Canada is the world's second-largest producer of uranium, behind Kazakhstan. In 2009, 20% of the world's primary uranium production came from mines in Canada. 14.5% of the world production came from one mine, McArthur River. Currently, the only producing area in Canada is northern Saskatchewan, although other areas have had active mines in the past.

==History==

=== Discovery of uranium ===
Canada's first recorded discovery of uranium was likely in 1847, when pitchblende, a major uranium-bearing mineral, was found at Theano Point, Lake Superior by B. A. Stanard, and described by geologist J. L. LeConte in the American Journal of Science. In 1948, the location was re-discovered by Bob Campbell, and developed in 1949 by Camray Mines Ltd. A 45 metre shaft was sunk and 150 metres of drifting was done. The mine was not profitable and was abandoned before going into full production.

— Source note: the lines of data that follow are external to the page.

theorem stepWith_of_not_busy {s : State} {turn : HostTurn} {rest : List HostTurn} (caps : Config.Caps)
    (hs : s.status ≠ .busy) (hhost : s.host = turn :: rest) (hturn : turn.commands = false) :
    stepWith caps s = .next (s.setHost rest) :=
  (stepWith_of_host_cons caps hhost).trans (hostTurn_of_not_busy (s := s.setHost rest) caps hs hturn)

theorem commands_iff {turn : HostTurn} : turn.commands = true ↔ turn = .reset ∨ ∃ c, turn = .start c := by
  cases turn <;> simp [HostTurn.commands]

end Sys2Proof.Machine

open Sys2Proof Sys2Proof.Machine

/-- Settles O19: with a reserved bit set the byte decodes to no instruction, and closing an empty output adds no bit. -/
theorem reservedCommandIsAUsageError : Obligations.ReservedCommandIsAUsageError := by
  intro caps s c rest hhost hs hrsv
  have hnone : decodeCommand c = none := if_neg hrsv
  have hstep : stepWith caps s = _ :=
    (stepWith_of_host_cons caps hhost).trans <|
      (runCommand_of_none hnone _).trans (usageError_accepted (s := s.setHost rest) hs)
  exact ⟨_, hstep, rfl, rfl, rfl, rfl, rfl, outClose_accept_obits c _, congrArg packBytes (outClose_accept_obits c _), rfl,
    rfl⟩

/-- Settles O20: the four operations turn a START away alike, and so does the usage error. -/
theorem startWhileBusyIsIgnored : Obligations.StartWhileBusyIsIgnored := by
  refine ⟨fun s hb => ?_, fun caps s c rest hhost hb => ?_⟩
  · have hignored (c : Byte) {i : Instr} (h : decodeCommand c = some i) : exec i s = .next s := exec_of_busy hb h
    exact ⟨hignored 0x00#8 (by decide), hignored 0x01#8 (by decide), hignored 0x02#8 (by decide),
      hignored 0x03#8 (by decide)⟩
  · rw [stepWith_of_host_cons caps hhost]
    exact runCommand_busy (s := s.setHost rest) c hb

/-- Settles O21: whatever the state is, RESET leaves the reset values. -/
theorem resetIsAcceptedInEveryState : Obligations.ResetIsAcceptedInEveryState := by
  intro caps s rest hhost
  exact ⟨resetBlock (s.setHost rest), stepWith_of_host_cons caps hhost, rfl, rfl, rfl, rfl, rfl, rfl, rfl, rfl, rfl, rfl,
    rfl, rfl, rfl, Table.read_nil, rfl⟩

/-- Settles O23: a read is only over, the numbers are the tables' of R22 and R241, and with no engine running every turn
but RESET and START is only over too. -/
theorem readsChangeNothingAndErrHolds : Obligations.ReadsChangeNothingAndErrHolds := by
  refine ⟨fun caps s r rest hhost => stepWith_of_host_cons caps hhost, fun s => ?numbers, fun caps s t hs hstep => ?holds⟩
  case numbers =>
    refine ⟨rfl, ?_, ?_, ?_, ?_, ?_, ?_, ?_, ?_, ?_⟩
    all_goals
      intro h
      rw [hostRead, h]
      rfl
  case holds =>
    cases hhost : s.host with
    | nil =>
      rw [stepWith_of_host_nil caps hhost, engineStep_of_not_busy caps hs] at hstep
      exact .inl (congrArg State.err (next_inj.1 hstep).symm)
    | cons turn rest =>
      by_cases hturn : turn.commands = true
      · obtain rfl | ⟨c, rfl⟩ := commands_iff.1 hturn
        · exact .inr ⟨rest, .inl rfl⟩
        · exact .inr ⟨rest, .inr ⟨c, rfl⟩⟩
      · rw [stepWith_of_not_busy caps hs hhost (Bool.eq_false_of_not_eq_true hturn)] at hstep
        exact .inl (by rw [← next_inj.1 hstep, setHost_err])

/-- Settles O26: each of the four phases finds too few bits, and no mark. -/
theorem anEngineWaitsForInput : Obligations.AnEngineWaitsForInput := by
  intro caps s hb hphase hi hend
  obtain hp | hp | hp | hp := hphase
  · rw [engineStep_rScan caps hb hp, rScan_wait hend hi]
  · rw [engineStep_xRead caps hb hp, xRead_wait hend hi]
  · rw [engineStep_dLoad caps hb hp, dLoad_wait caps hend hi]
  · rw [engineStep_eLoad caps hb hp, eLoad_wait caps hend hi]

end

section
/-! Every step keeps the invariant (10_state.md R22 to R28, R33 to R35; 44_control.md R224 to R231). One rule per way a row
of the phase tables ends, the dictionary encoder's tables under one more byte (42_dict_encoder.md R165), then one lemma per
row and per turn of the host. -/

namespace Sys2Proof.Machine

/-! ## The part of the invariant that belongs to a phase -/

section
variable {s : State}

theorem phaseOk_halt (hp : s.phase = .halt) : PhaseOk s := by rw [PhaseOk, hp]; trivial

theorem phaseOk_rScan (hp : s.phase = .rScan) :
    PhaseOk s ↔ s.valueCount.toNat < Config.MAX ∧ s.obits.length % 8 = 0 := by rw [PhaseOk, hp]

theorem phaseOk_rFlush (hp : s.phase = .rFlush) :
    PhaseOk s ↔ s.valueCount.toNat < Config.MAX ∧ s.obits.length % 8 = 0 := by rw [PhaseOk, hp]

theorem phaseOk_xRead (hp : s.phase = .xRead) : PhaseOk s ↔ s.ipos % 8 = 0 := by rw [PhaseOk, hp]

theorem phaseOk_dLoad (hp : s.phase = .dLoad) : PhaseOk s ↔ s.ipos = 8 * s.length ∧ s.obits = [] ∧ DictOk s := by
  rw [PhaseOk, hp]

theorem phaseOk_dCalc (hp : s.phase = .dCalc) : PhaseOk s ↔ s.obits = [] ∧ DictOk s := by rw [PhaseOk, hp]

theorem phaseOk_dHdr (hp : s.phase = .dHdr) : PhaseOk s ↔ s.obits = [] ∧ DictOk s ∧ EncWidthsOk s := by
  rw [PhaseOk, hp]

theorem phaseOk_dDict (hp : s.phase = .dDict) :
    PhaseOk s ↔ s.j ≤ s.unique.toNat ∧ s.obits.length = entryAddr s.j ∧ DictOk s ∧ EncWidthsOk s := by
  rw [PhaseOk, hp]

theorem phaseOk_dCode (hp : s.phase = .dCode) :
    PhaseOk s ↔ s.j ≤ s.length ∧ s.obits.length = codeAddr s.unique.toNat s.cw.toNat s.j ∧ DictOk s ∧ EncWidthsOk s := by
  rw [PhaseOk, hp]

theorem phaseOk_dClose (hp : s.phase = .dClose) :
    PhaseOk s ↔ s.obits.length = codeAddr s.unique.toNat s.cw.toNat s.length ∧ DictOk s ∧ EncWidthsOk s := by
  rw [PhaseOk, hp]

theorem phaseOk_eLoad (hp : s.phase = .eLoad) : PhaseOk s ↔ s.ipos = 8 * s.B ∧ s.obits = [] := by rw [PhaseOk, hp]

theorem phaseOk_eHdr (hp : s.phase = .eHdr) : PhaseOk s ↔ s.ipos = 8 * s.B ∧ s.obits = [] := by rw [PhaseOk, hp]

theorem phaseOk_eDict (hp : s.phase = .eDict) :
    PhaseOk s ↔ s.obits = [] ∧ 2 ≤ s.B ∧ s.unique = resolveUnique s.U s.B ∧ s.j ≤ s.unique.toNat := by
  rw [PhaseOk, hp]

theorem phaseOk_eCalc (hp : s.phase = .eCalc) : PhaseOk s ↔ s.obits = [] ∧ DecDictOk s := by rw [PhaseOk, hp]

theorem phaseOk_eCode (hp : s.phase = .eCode) :
    PhaseOk s ↔ s.obits = [] ∧ DecDictOk s ∧ DecWidthsOk s ∧ s.j ≤ s.n := by rw [PhaseOk, hp]

theorem phaseOk_eEmit (hp : s.phase = .eEmit) :
    PhaseOk s ↔ s.obits.length = 8 * s.j ∧ DecDictOk s ∧ DecWidthsOk s ∧ s.j ≤ s.n := by rw [PhaseOk, hp]

end

/-! ## The ways a row ends -/

/-- What an engine's step from `s` leaves: the invariant, `CMD` and the host's turns, and it is no RESET (R228). -/
structure EngineStepOk (s t : State) : Prop where
  invariant : Invariant t
  cmd_eq : t.cmd = s.cmd
  host_eq : t.host = s.host
  not_idle : t.status ≠ .idle

/-- A step that goes on with the run: the host's side, `CMD`, `STATUS`, `ERR` and `closed` stay. -/
structure SameRun (s t : State) : Prop extends SameFeed s t where
  cmd_eq : t.cmd = s.cmd
  status_eq : t.status = s.status
  err_eq : t.err = s.err
  closed_eq : t.closed = s.closed

theorem err_eq_none_of_busy {s : State} (h : ControlOk s) (hb : s.status = .busy) : s.err = .none :=
  not_not.1 fun herr => absurd (hb.symm.trans (h.error_iff.2 herr)) (by decide)

/-- An error leaves the invariant, whatever the registers were (60_exceptions.md R250, R252). -/
theorem invariant_abort {s : State} {e : ErrCode} (he : e ≠ .none) (hipos : s.ipos ≤ 8 * s.inBytes.length) :
    Invariant (s.abort e) where
  tables := forget_tables _
  streams := by
    refine ⟨?_, fun _ => ?_⟩
    · rw [abort_ipos, abort_inBytes, List.length_take]
      omega
    · rw [abort_obits, length_bytesBits, Nat.mul_mod_right]
  control := ⟨iff_of_false nofun (not_not_intro rfl), nofun, nofun, iff_of_true rfl he, fun _ => rfl, nofun⟩
  phase_ok := phaseOk_halt rfl

section
variable {s t : State}

theorem stepOk_raise {e : ErrCode} (he : e ≠ .none) (hcmd : t.cmd = s.cmd) (hhost : t.host = s.host)
    (hipos : t.ipos ≤ 8 * t.inBytes.length) : Answers (EngineStepOk s) (raise e t) :=
  answers_next ⟨invariant_abort he hipos, hcmd, hhost, nofun⟩

section
variable (h : Invariant s) (hb : s.status = .busy)
include h hb

/-- A wait. -/
theorem stepOk_same : Answers (EngineStepOk s) (.next s) :=
  answers_next ⟨h, rfl, rfl, by rw [hb]; decide⟩

/-- Completion with the output `bits`, the whole input read (R225). -/
theorem stepOk_completed (bits : List Bool) (hread : s.inEmpty = true) :
    EngineStepOk s { s with obits := padToByte bits, closed := true, phase := .halt, status := .done } where
  invariant := by
    have herr := err_eq_none_of_busy h.control hb
    refine ⟨tables_of_eq h.tables rfl rfl rfl rfl rfl, ⟨h.streams.ipos_le, fun _ => ?_⟩, ?_, phaseOk_halt rfl⟩
    · rw [length_padToByte, padOf]
      omega
    · exact ⟨iff_of_false nofun (not_not_intro rfl), nofun, nofun, iff_of_false nofun (not_not_intro herr), fun _ => rfl,
        fun _ => hread⟩
  cmd_eq := rfl
  host_eq := rfl
  not_idle := nofun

Canada's first commercially important uranium discovery was in 1930, when prospector Gilbert LaBine discovered pitchblende on the shores of the Great Bear Lake in the Northwest Territories. This discovery led Labine's company, Eldorado Gold Mines Limited, to develop the Eldorado Mine at Port Radium, Northwest Territories, in 1932 and a refinery to extract radium from the ore in Port Hope, Ontario, the following year. The refinery was run by Marcel Leon Pochon, an ex-student of Pierre Curie, who had travelled to Port Hope after having spent the last 20 years at South Terras Mine in Cornwall, United Kingdom.

=== Post World War II demand ===
During World War II, the demand for uranium exploded as the United States and its allies, Britain and Canada, began the Manhattan Project to produce the first atomic weapons. As a result, in 1943, the Government of Canada expropriated the assets of Eldorado and formed a federal crown corporation, Eldorado Mining and Refining Limited, to oversee Canadian uranium assets. Exploration for uranium was restricted to Eldorado and the Geological Survey of Canada.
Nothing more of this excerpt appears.